CVAICLMay 14, 2023

Semantic-aware Dynamic Retrospective-Prospective Reasoning for Event-level Video Question Answering

arXiv:2305.08059v1223 citations
AI Analysis

This addresses the need for explicit semantic connections in video-based question answering, particularly at the event level, for researchers in video understanding and AI.

The paper tackles the problem of complex reasoning across video events for Event-Level Video Question Answering (EVQA) by proposing a semantic-aware dynamic retrospective-prospective reasoning approach, which achieves superior performance on the TrafficQA benchmark compared to previous state-of-the-art models.

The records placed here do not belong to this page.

-- ==== Sys2Proof/Machine/EngineIssue.lean ====
section
/-! DEFINITION. The T and M slots: the operations of the Transform Unit and of the Narrow Matrix Array as they issue (12 R297 to R304; 04 R74 to R89; 05 R95 to R125). -/

namespace Sys2Proof.Machine

/- T-slot fields (R297). -/
def tSrc (t : Tile) (w : BitVec 26) : Nat := (t.areg (f4 w 22)).toNat
def tDst (t : Tile) (w : BitVec 26) : Nat := (t.areg (f4 w 18)).toNat
def tMctx (w : BitVec 26) : BitVec 2 := f2 w 16
def tEntry (t : Tile) (w : BitVec 26) : Nat := field (t.sreg (f4 w 12)).toNat 0 7

/-- Identical or disjoint (R76 check 4). -/
def sameOrApart (a b n : Nat) : Bool := a == b || !overlap a n b n

/-- The checks that follow an operation's own: ownership, rings, bank slots of the same bundle (R133, R134, R187). -/
def needSlots (ctx : IssueCtx) (t : Tile) (mine other : Owned) (writes : List Nat) : Except IssueStop Unit := do
  need (!mine.reads.any other.reads.contains && !mine.writes.any other.writes.contains) .operandRange
  needNoRing t writes
  need (!ownMeetsBus t ctx.pipe mine) .operandRange

/-- Checks 2 to 5 of R76 over the regions of an operation, with what follows them. `extra` is a table or index tensor. -/
def tuChecks (ctx : IssueCtx) (t : Tile) (op : TuOp) (extra : Option (Nat × Nat)) : Except IssueStop Unit := do
  let n := op.regionRows
  needRows t (rowsFrom op.src n ++ rowsFrom op.dst n ++ (match extra with | some (r, k) => rowsFrom r k | none => []))
  need (regionOk op.src n && regionOk op.dst n && (match extra with | some (r, k) => regionOk r k | none => true)) .operandRange
  need (sameOrApart op.src op.dst n && (match extra with | some (r, k) => !overlap r k op.dst n | none => true)) .operandRange
  need (!t.tuBusy ctx.pipe) .operandRange
  needSlots ctx t op.owned (t.nmaOwned ctx.pipe) (rowsFrom op.dst n)

def Tile.startTu (t : Tile) (op : TuOp) : Tile := { t with tu := { t.tu with op := some op }, seq := t.seq + 1 }

/-- NTT and INTT (R75 to R83). -/
def issueTransform (inverse : Bool) (ctx : IssueCtx) (w : BitVec 26) (t : Tile) : Issue := do
  let table := w.getLsbD 11
  reservedZero w (if table then 0x7F else 0x7FF)
  hazardFree ctx t ([.a (f4 w 22), .a (f4 w 18), .s (f4 w 12)] ++ if table then [.a (f4 w 7)] else [])
  match t.ctx (tMctx w), ctxEntry? (t.ctx (tMctx w)) (tEntry t w) with
  | some m, some e => do
    let logN := m.logN.toNat
    let aux := (t.areg (f4 w 7)).toNat
    let op : TuOp :=
      { kind := .transform inverse table, issued := ctx.pipe, latency := transformLatency logN table, seq := t.seq
        bundle := ctx.bundle, src := tSrc t w, dst := tDst t w, aux := if table then aux else 0, logN := logN, mctx := tMctx w
        entry := tEntry t w, q := e.q, psi := e.psi
        fetch := { todo := eightPerCycle ctx.pipe (rowsFrom (tSrc t w) (sectorsOf logN) ++
          if table then rowsFrom aux (tableRows logN) else []) } }
    tuChecks ctx t op (if table then some (aux, tableRows logN) else none)
    pure (t.startTu op)
  | _, _ => .error ⟨.operandRange, none⟩

def issueNtt (ctx : IssueCtx) (w : BitVec 26) (t : Tile) : Issue := issueTransform false ctx w t
def issueIntt (ctx : IssueCtx) (w : BitVec 26) (t : Tile) : Issue := issueTransform true ctx w t

/-- AUTO (R84, R85, R89). -/
def issueAuto (ctx : IssueCtx) (w : BitVec 26) (t : Tile) : Issue := do
  reservedZero w 0x7F
  hazardFree ctx t [.a (f4 w 22), .a (f4 w 18), .s (f4 w 12), .s (f4 w 8)]
  let g := field (t.sreg (f4 w 8)).toNat 0 18
  match t.ctx (tMctx w), ctxEntry? (t.ctx (tMctx w)) (tEntry t w) with
  | some m, some e => do
    let logN := m.logN.toNat
    need (g % 2 == 1 && decide (g < 2 ^ (logN + 1))) .operandRange
    let op : TuOp :=
      { kind := .auto g (w.getLsbD 7), issued := ctx.pipe, latency := 2 ^ logN / 512 + 24, seq := t.seq, bundle := ctx.bundle
        src := tSrc t w, dst := tDst t w, logN := logN, mctx := tMctx w, entry := tEntry t w, q := e.q, psi := e.psi
        fetch := { todo := eightPerCycle ctx.pipe (rowsFrom (tSrc t w) (sectorsOf logN)) } }
    tuChecks ctx t op none
    pure (t.startTu op)
  | _, _ => .error ⟨.operandRange, none⟩

/-- PERM (R87 to R89). -/
def issuePerm (ctx : IssueCtx) (w : BitVec 26) (t : Tile) : Issue := do
  reservedZero w 0xFF
  hazardFree ctx t [.a (f4 w 22), .a (f4 w 18), .s (f4 w 12), .a (f4 w 8)]
  match t.ctx (tMctx w), ctxEntry? (t.ctx (tMctx w)) (tEntry t w) with
  | some m, some e => do
    let logN := m.logN.toNat
    let n := sectorsOf logN
    let aux := (t.areg (f4 w 8)).toNat
    let op : TuOp :=
      { kind := .perm, issued := ctx.pipe, latency := 3 * 2 ^ logN / 1024 + 24, seq := t.seq, bundle := ctx.bundle
        src := tSrc t w, dst := tDst t w, aux := aux, logN := logN, mctx := tMctx w, entry := tEntry t w, q := e.q, psi := e.psi
        fetch := { todo := eightPerCycle ctx.pipe (rowsFrom (tSrc t w) n ++ rowsFrom aux n) } }
    tuChecks ctx t op (some (aux, n))
    pure (t.startTu op)
  | _, _ => .error ⟨.operandRange, none⟩

/-- TXP (R298). -/
def issueTxp (ctx : IssueCtx) (w : BitVec 26) (t : Tile) : Issue := do
  reservedZero w 0x3FFFF
  hazardFree ctx t [.a (f4 w 22), .a (f4 w 18)]
  let op : TuOp :=
    { kind := .txp, issued := ctx.pipe, latency := 48, seq := t.seq, bundle := ctx.bundle, src := tSrc t w, dst := tDst t w
      logN := 14, fetch := { todo := eightPerCycle ctx.pipe (rowsFrom (tSrc t w) 128) } }
  tuChecks ctx t op none
  pure (t.startTu op)

def Tile.startNma (t : Tile) (op : NmaOp) : Tile := { t with nma := { t.nma.begin op.kind with op := some op }, seq := t.seq + 1 }

/-- The rows of a panel that block step b of an MMA reads (R94). -/
def panelStep (f : Fmt) (first : Nat) (pad : Option PadWindow) (b : Nat) : List Nat :=
  let u := shapeU f.small
  let lo := b * u / f.bpr
  let hi := (b * u + u - 1) / f.bpr
  (rowsFrom (first + lo) (hi + 1 - lo)).filter (fun r => !pad.any (fun w => w.pads r))

/-- The requests of an MMA: each block step asks from its first cycle on for its rows of A, then of B (R94, R131; log 10). -/
def panelFetch (f : Fmt) (a b nb pipe : Nat) (pad : Option PadWindow) : List (Nat × List Nat) :=
  (List.range nb).flatMap (fun n => runsFrom (pipe + (if f.bits = 2 then 16 else 32) * n) (panelStep f a pad n ++ panelStep f b none n))

/-- The state rules of R101. -/
def mmaStateOk (m : Nma) (f : Fmt) (int zero : Bool) (xr : BitVec 16) : Bool :=
  !(int && f == .mxfp8) &&
  (zero || (m.accInt == int && m.accSmall == f.small &&
    (!int || (List.range (blockRows f.small)).all (fun n => m.xr.toList.getD n 0 == xr))))

/-- Whether the sentinel of the tile is in SHADOW mode (R127). -/
def Sentinel.shadow (s : Sentinel) : Bool := s.ctrl.getLsbD 1

/-- Rows of the shadow panel: the A operand in an eight-bit format with the same U (R113). -/
def shadowRows (small : Bool) (nb : Nat) : Nat := (shapeU small * nb + 15) / 16

/-- MMA (R100 to R104, R301). -/
def issueMma (ctx : IssueCtx) (w : BitVec 26) (t : Tile) : Issue := do
  let pwen := w.getLsbD 4
  reservedZero w (if pwen then 0x3 else 0xF)
  match Fmt.ofCode (f3 w 23).toNat with
  | none => .error ⟨.reservedField, none⟩
  | some f => do
    hazardFree ctx t [.a (f4 w 17), .a (f4 w 13), .s (f4 w 9), .s (f4 w 5)]
    let int := w.getLsbD 22
    let zero := w.getLsbD 21
    let nb := field (t.sreg (f4 w 9)).toNat 0 12
    let sxr := (t.sreg (f4 w 5)).toNat
    let xr : BitVec 16 := BitVec.ofNat 16 sxr
    let a := (t.areg (f4 w 17)).toNat
    let b := (t.areg (f4 w 13)).toNat
    let shadow := field sxr 32 15
    let pad := if pwen then some t.pads[(f2 w 2).toNat] else none
    need (nb != 0) .operandRange
    need (mmaStateOk t.nma f int zero xr) .operandRange
    let n := panelRows f nb
    needRows t ((rowsFrom a n).filter (fun r => !pad.any (fun p => p.pads r)) ++ rowsFrom b n ++
      if t.sent.shadow then rowsFrom shadow (shadowRows f.small nb) else [])
    need (!t.nmaBusy ctx.pipe) .operandRange
    let s := if f.bits = 2 then 16 else 32
    let op : NmaOp :=
      { kind := .mma f int zero a b nb xr shadow pad, issued := ctx.pipe, occupancy := s * nb
        latency := s * nb + (if f.small then 24 else 20), seq := t.seq, bundle := ctx.bundle
        fetch := { todo := panelFetch f a b nb ctx.pipe pad } }
    needSlots ctx t op.owned (t.tuOwned ctx.pipe) []
    pure (t.startNma op)

/-- The step whose row of B a DSM of the matrix shape reads in step i: where rows of one step would share a bank, that of a later step, the last ones in
the place of the first (R131, R133; log 10). An operation of one step reads both its rows in its one cycle. -/
def dsmTurn (a b k i : Nat) : Nat := if a % 8 = b % 8 then (i + if k % 8 = 1 then 2 else 1) % k else i

/-- DSM (R120 to R123, R302). -/
def issueDsm (ctx : IssueCtx) (w : BitVec 26) (t : Tile) : Issue := do
  reservedZero w 0x3
  hazardFree ctx t [.a (f4 w 21), .a (f4 w 17), .a (f4 w 13), .s (f4 w 9), .s (f4 w 3)]
  let dot := w.getLsbD 25
  let gs := w.getLsbD 2
  let sk := (t.sreg (f4 w 9)).toNat
  let k := field sk 0 9
  let a := (t.areg (f4 w 21)).toNat
  let b := (t.areg (f4 w 17)).toNat
  let dst := (t.areg (f4 w 13)).toNat
  let sa := field sk 16 16
  let sb := field sk 32 16
  let base := field (t.sreg (f4 w 3)).toNat 0 7
  let entry := fun g => base + if gs then g else 0
  need (decide (1 ≤ k) && decide (k ≤ 256)) .operandRange
  need ((List.range 8).all (fun g => (ctxEntry? (t.ctx (f2 w 7)) (entry g)).isSome)) .operandRange
  let stepA := fun i => if dot then rowsFrom (a + i * sa) 8 else [a + i]
  let stepB := fun i => if dot then rowsFrom (b + i * sb) 8 else [b + i]
  need (dst % 8 == 0 && (!dot || (List.range k).all (fun i =>
    eightRowGroup (stepA i) && eightRowGroup (stepB i) && quarterOf (a + i * sa) != quarterOf (b + i * sb)))) .operandRange
  let rowsA := (List.range k).flatMap stepA
  let rowsB := (List.range k).flatMap stepB
  needRows t (rowsA ++ rowsB ++ rowsFrom dst 8)
  need (!t.nmaBusy ctx.pipe) .operandRange
  let op : DsmOp :=
    { dot := dot, k := k, rowsA := rowsA, rowsB := rowsB, dst := dst
      qs := (List.range 8).map (fun g => ctxPrime (t.ctx (f2 w 7)) (entry g)), issued := ctx.pipe, seq := t.seq
      bundle := ctx.bundle, fetch := { todo := (List.range k).map (fun i => (ctx.pipe + i, stepA i ++ stepB (if dot then i else dsmTurn a b k i))) } }
  needSlots ctx t op.owned (t.tuOwned ctx.pipe) (rowsFrom dst 8)
  pure { t with nma := { t.nma with dsm := some op }, seq := t.seq + 1 }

Event-Level Video Question Answering (EVQA) requires complex reasoning across video events to obtain the visual information needed to provide optimal answers. However, despite significant progress in model performance, few studies have focused on using the explicit semantic connections between the question and visual information especially at the event level. There is need for using such semantic connections to facilitate complex reasoning across video frames. Therefore, we propose a semantic-aware dynamic retrospective-prospective reasoning approach for video-based question answering. Specifically, we explicitly use the Semantic Role Labeling (SRL) structure of the question in the dynamic reasoning process where we decide to move to the next frame based on which part of the SRL structure (agent, verb, patient, etc.) of the question is being focused on. We conduct experiments on a benchmark EVQA dataset - TrafficQA. Results show that our proposed approach achieves superior performance compared to previous state-of-the-art models. Our code will be made publicly available for research use.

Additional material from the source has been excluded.